— EXERCISE DIRECTIONS —
Word for word, restate the lines from the one holding "every pass (R465). -/" through the end of the data below, including both endpoints and nothing more.

Dataset records:

▼▼▼

-- ==== Sys2Proof/Machine/Resilience.lean ====
section
/-! DEFINITION. Machine/Resilience.lean: the mender, the scrub walker, vias, self-test slices and wear (chapter 15, §11.4). -/

namespace Sys2Proof.Machine

def State.wkRd (s : State) (r : Row) : Nat := s.rd Pg.walker r
def State.wkWr (s : State) (r : Row) (v : Nat) : State := s.wr Pg.walker r v

/-! ### The mender (R330 to R332) -/

/-- Key of tile b of word row t of plane i. -/
def tileKey (i t b : Nat) : Nat := (i * 2 ^ 19 + t) * 10 + b

/-- Word w of layer C of region i, in the order of the array walk: cluster row 20480c + 320x + r (R459), then minor. -/
def cWordKey (i w : Nat) : Nat :=
  let row := w / 16
  cfgKey i (row / 20480) (row % 20480 / 320) (w % 16) (row % 320)

/-- The walker reads word w of layer C (R324, R326, R331): its data, whether it is good, and the state. -/
def State.cRead (s : State) (i w : Nat) : (Nat × Bool) × State :=
  let k := cWordKey i w
  let e := mget {} s.cfg k
  match wordDecode e with
  | (.clean, d) => ((d, true), s)
  | (.poison, _) => ((0, false), s)
  | (.corrected, d) =>
    let s := { s with cfg := mset {} s.cfg k (wordBack e) }.count Pg.walker Wk.C_CE_CNT
    ((d, true), s.doIf (i < 40) fun s => s.hotWord (.cfgSram (Fin.ofNat 40 i)) w e.err (w / 16))
  | (.uncorrectable, _) =>
    let t := w / 8
    let errs := (List.range 8).map fun r => (mget {} s.cfg (cWordKey i (8 * t + r))).err
    let diffs := (List.range 10).map fun b => mget 0 s.wk.tiles (tileKey i t b)
    let e' := { e with err := (mend errs diffs).getD (w % 8) 0 }
    match wordDecode e' with
    | (.clean, d) | (.corrected, d) =>
      ((d, true), { s with cfg := mset {} s.cfg k (cleanWord d) }.count Pg.walker Wk.C_CE_CNT)
    | _ =>
      let s := { s with cfg := mset {} s.cfg k poisonWord }.count Pg.walker Wk.C_UE_CNT
      let s := (s.irq Pg.walker 18).logHw Pg.walker 0x22 Sev.uncorrected (i + w / 16 * 2 ^ 6)
      ((0, false), s.doIf (s.ctxValid i (w / 16 / 20480)) fun s => s.ctxInvalid i (w / 16 / 20480) 3)

/-- The plane's lane of the walker works. -/
def State.laneWalks (s : State) (i : Nat) : Bool :=
  s.isOn (En.plane i) && s.blk (En.plane i) != St.retired && s.wkRd Wk.WALK_EN = 1 && s.wkRd Wk.RESTARTING = 0

/-- MENDER_WALK (R332): parity that disagrees with words that all decode clean is rebuilt. -/
def execMenderWalk (plane : Fin 40) (tile : Nat) (s : State) : Host.Outcome State Fault Refusal :=
  .next (
    let t := tile / 10
    let b := tile % 10
    let ws := (List.range 8).map fun r => mget {} s.cfg (cWordKey plane (8 * t + r))
    let clean := ws.all fun e => (wordDecode e).1 = .clean
    if s.isOn (En.plane plane) && decide (t < 327680) && clean && mget 0 s.wk.tiles (tileKey plane t b) ≠ 0 then
      (s.setWk { s.wk with tiles := mset 0 s.wk.tiles (tileKey plane t b) 0 }).count Pg.walker Wk.PAR_REBUILD_CNT
    else s)

/-! ### The walker's own protection (R466, R467) -/

/-- Outvoted copies are rewritten from the other two. -/
def State.voteFix (s : State) : State :=
  if s.wk.outvoted.isEmpty then s
  else (s.setWk { s.wk with outvoted := [] }).count Pg.walker Wk.VOTE_FIX_CNT s.wk.outvoted.length

/-- The walker restarts from its ROM defaults: pointers, queues and candidate tables start empty. -/
def State.walkerRestart (s : State) (i : Nat) : State :=
  let s := (s.irq Pg.walker 18).logHw Pg.walker 0x22 Sev.uncorrected (i + 2 ^ 24)
  let s := s.setWk { s.wk with at_ := [], began := [], cands := [], tables := [], tablePar := [] }
  let s := (s.wkWr Wk.RESTARTING 1).count Pg.walker Wk.RESTART_CNT
  (s.irq Pg.walker 19).logHw Pg.walker 0x23 Sev.degraded (s.wkRd Wk.RESTART_CNT)

/-- Lane i reads its working tables: struck bits are corrected, mended or cost a restart; whether it goes on. -/
def State.tablesOk (s : State) (i : Nat) : Bool × State :=
  let errs := (List.range 8).map fun w => mget 0 s.wk.tables (8 * i + w)
  if errs.all (· = 0) then (true, s)
  else
    let bad (e : Nat) : Bool := 2 < onesIn e 80
    let errs := if errs.any bad then mend errs ((List.range 10).map fun b => mget 0 s.wk.tablePar (10 * i + b)) else errs
    if errs.any bad then (false, s.walkerRestart i)
    else (true, s.setWk { s.wk with tables := (List.range 8).foldl (fun m w => mset 0 m (8 * i + w) 0) s.wk.tables })

/-- WALKER_RESTART_DONE (R467). -/
def execWalkerRestartDone (s : State) : Host.Outcome State Fault Refusal := .next (s.wkWr Wk.RESTARTING 0)

/-! ### Retirement (R18, R458) -/

/-- What retires with entry e: a region takes its packer, slab and plane along. -/
def retireSet (e : Nat) : List Nat :=
  if typeOf e = 0x20 then [e, En.packer (e - 44), En.slab (e - 44), En.plane (e - 44)] else [e]

/-- Entries move to RETIRED (Table 02.6); a spare that served keeps nothing to name. -/
def State.retireEntry (s : State) (e reason : Nat) : State :=
  s.wbRetire ((retireSet e).map fun x => ⟨x, St.retired, 0xFFFF, reason⟩)

/-! ### Columns (R154, R155, R465) -/

/-- Spare columns of a pair that a remap can still take. -/
def State.columnsFree (s : State) (pair : Nat) : Nat :=
  let free := (if s.rgRd pair Rgn.MAP0 = 0x7F then 1 else 0) + (if s.rgRd pair Rgn.MAP1 = 0x7F then 1 else 0)
  free - (if s.repairs.any fun r => r.entry = En.region pair && r.kind = 1 && r.dead && r.place % 128 = 65 then 1 else 0)

/-- Physical column of logical column x of a pair (R154). -/
def State.physColumn (s : State) (pair x : Nat) : Nat :=
  let skip := [s.rgRd pair Rgn.MAP0, s.rgRd pair Rgn.MAP1]
  ((List.range 66).find? fun p => p - (skip.filter fun m => m ≤ p).length = x && !skip.contains p).getD x

/-- HLP begins a column remap (R155), or puts it behind the pair's running one (R456). -/
def State.remapStart (s : State) (q : Remap) : State :=
  let pair := q.pair
  if s.rgRd pair Rgn.REMAP_PEND = 1 then
    if s.rgRd pair Rgn.PEND_COL = q.col || s.wk.remaps.any fun r => r.pair = pair && r.col = q.col then s
    else s.setWk { s.wk with remaps := s.wk.remaps ++ [q] }
  else
    let both (s : State) (r : Row) (v : Nat) := (s.rgWr pair r v).rgWr (pair + 20) r v
    let s := (both (both s Rgn.REMAP_PEND 1) Rgn.PEND_COL q.col).setWk { s.wk with running := s.wk.running ++ [q] }
    (s.setRg pair { s.rg pair with pendLayer := q.layer }).logHw (Pg.region pair) 0x22 Sev.corrected
      (q.col + q.layer * 2 ^ 7)

/-- No spare column is left: a bond via retires its region (R18), a stuck latch is recorded without a spare and rewritten at
every pass (R465). -/
def State.columnLost (s : State) (q : Remap) : State :=
  let e := En.region q.pair
  if q.via then
    let e := En.region (q.pair + 20 * q.layer)
    if s.blk e = St.retired then s else s.retireEntry e 0x22
  else
    let s := s.addRepair ⟨e, 1, false, true, 0xFFFF, q.col + q.layer * 2 ^ 7⟩
    let s := (s.degrade e 0x21).degrade (En.region (q.pair + 20)) 0x21
    s.setWk { s.wk with stuck := s.wk.stuck ++ [q.latch] }

/-- A column is to be remapped (R18, R155, R465). -/
def State.remapOr (s : State) (q : Remap) : State := if s.columnsFree q.pair ≠ 0 then s.remapStart q else s.columnLost q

▲▲▲

— OUTPUT —
every pass (R465). -/
def State.columnLost (s : State) (q : Remap) : State :=
  let e := En.region q.pair
  if q.via then
    let e := En.region (q.pair + 20 * q.layer)
    if s.blk e = St.retired then s else s.retireEntry e 0x22
  else
    let s := s.addRepair ⟨e, 1, false, true, 0xFFFF, q.col + q.layer * 2 ^ 7⟩
    let s := (s.degrade e 0x21).degrade (En.region (q.pair + 20)) 0x21
    s.setWk { s.wk with stuck := s.wk.stuck ++ [q.latch] }

/-- A column is to be remapped (R18, R155, R465). -/
def State.remapOr (s : State) (q : Remap) : State := if s.columnsFree q.pair ≠ 0 then s.remapStart q else s.columnLost q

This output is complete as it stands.